§ **Work to be completed**:
After finding the line that includes "(some _) | .copyTo" in the records below, transcribe it and each line after it through the last, exactly, and add nothing.

-------- Data provided

/-- A request that may go: translated and sent, or walked, or failed (R168, R299, R304). -/
def State.tryReq (s : State) (r : Req) : State :=
  match r.kind with
  | .sem t k n set none => s.sendSignal r t fun s => s.arriveSem t k n set
  | .bar t k n set => s.sendSignal r t fun s => s.arriveBar t k n set
  | .sem _ _ _ _ (some _) | .copyTo _ _ _ _ => s.dispatchReq r
  | .tree tree => (s.uncount r).sendTree r tree
  | .item _ => (s.updReq r.id fun x => { x with state := .sent }).after 0 (.itemReport r.id)
  | .spec job lid =>
    if r.opnd = 0 then (s.updReq r.id fun x => { x with state := .sent }).after (s.freeTime (siteWork + lid)) (.launchSpecRead job lid)
    else (s.dropReq r.id).after 0 (.launchReady job lid)
  | .fetch | .cancel _ _ => s
  | _ =>
    if r.ea = badHandle && r.kind.isTag then s.answer r.id 0x8000000000000000
    else
      match s.translateAt r.tile r.job r.ea r.kind.need with
      | none => (s.updReq r.id fun x => { x with state := .walking }).askWalk r
      | some (.fault c) => if r.kind = .locq ∧ c ≠ 6 then s.answer r.id 0x8000000000000000 else s.faultReq r c
      | some (.ok pa) => if r.kind = .locq then s.answer r.id (s.locate r pa) else s.dispatchReq { r with pa := alignDown pa r.kind.size }

/-- Every waiting request of a tile that may go is sent, in the order of issue. -/
def State.kick (s : State) (t : Nat) : State :=
  let mine := s.fab.reqs.filter fun r => r.tile == t && r.state == .waiting
  mine.foldl (fun s r =>
    if !s.withheld r && r.after.all s.settled && !(r.kind.isAccess && (s.queueHeld r || s.behind r)) then s.tryReq r else s) s

/-! ### Pending destinations (R171) -/

/-- A load, LOCQ or SLABTAG makes its destination pending (R171, R176, R278); a load through another queue into it leaves it
unspecified, and so does a LOCQ, which goes through none. -/
def Ctx.makePending (c : Ctx) (now rid : Nat) (reg : Reg) (q : Nat) : Ctx :=
  if reg.wired then c
  else
    let other (d : PendDest) : Bool := d.reg == reg && (d.q != q || q == 4)
    let clash := c.pend.any other
    let old := c.pend.map fun d => if other d then { d with tainted := true } else d
    { c with pend := old ++ [⟨reg, now, rid, q, clash⟩] }

end Sys2Proof.Machine
end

----------------

§ **Task answer**:
  | .sem _ _ _ _ (some _) | .copyTo _ _ _ _ => s.dispatchReq r
  | .tree tree => (s.uncount r).sendTree r tree
  | .item _ => (s.updReq r.id fun x => { x with state := .sent }).after 0 (.itemReport r.id)
  | .spec job lid =>
    if r.opnd = 0 then (s.updReq r.id fun x => { x with state := .sent }).after (s.freeTime (siteWork + lid)) (.launchSpecRead job lid)
    else (s.dropReq r.id).after 0 (.launchReady job lid)
  | .fetch | .cancel _ _ => s
  | _ =>
    if r.ea = badHandle && r.kind.isTag then s.answer r.id 0x8000000000000000
    else
      match s.translateAt r.tile r.job r.ea r.kind.need with
      | none => (s.updReq r.id fun x => { x with state := .walking }).askWalk r
      | some (.fault c) => if r.kind = .locq ∧ c ≠ 6 then s.answer r.id 0x8000000000000000 else s.faultReq r c
      | some (.ok pa) => if r.kind = .locq then s.answer r.id (s.locate r pa) else s.dispatchReq { r with pa := alignDown pa r.kind.size }

/-- Every waiting request of a tile that may go is sent, in the order of issue. -/
def State.kick (s : State) (t : Nat) : State :=
  let mine := s.fab.reqs.filter fun r => r.tile == t && r.state == .waiting
  mine.foldl (fun s r =>
    if !s.withheld r && r.after.all s.settled && !(r.kind.isAccess && (s.queueHeld r || s.behind r)) then s.tryReq r else s) s

/-! ### Pending destinations (R171) -/

/-- A load, LOCQ or SLABTAG makes its destination pending (R171, R176, R278); a load through another queue into it leaves it
unspecified, and so does a LOCQ, which goes through none. -/
def Ctx.makePending (c : Ctx) (now rid : Nat) (reg : Reg) (q : Nat) : Ctx :=
  if reg.wired then c
  else
    let other (d : PendDest) : Bool := d.reg == reg && (d.q != q || q == 4)
    let clash := c.pend.any other
    let old := c.pend.map fun d => if other d then { d with tainted := true } else d
    { c with pend := old ++ [⟨reg, now, rid, q, clash⟩] }

end Sys2Proof.Machine
end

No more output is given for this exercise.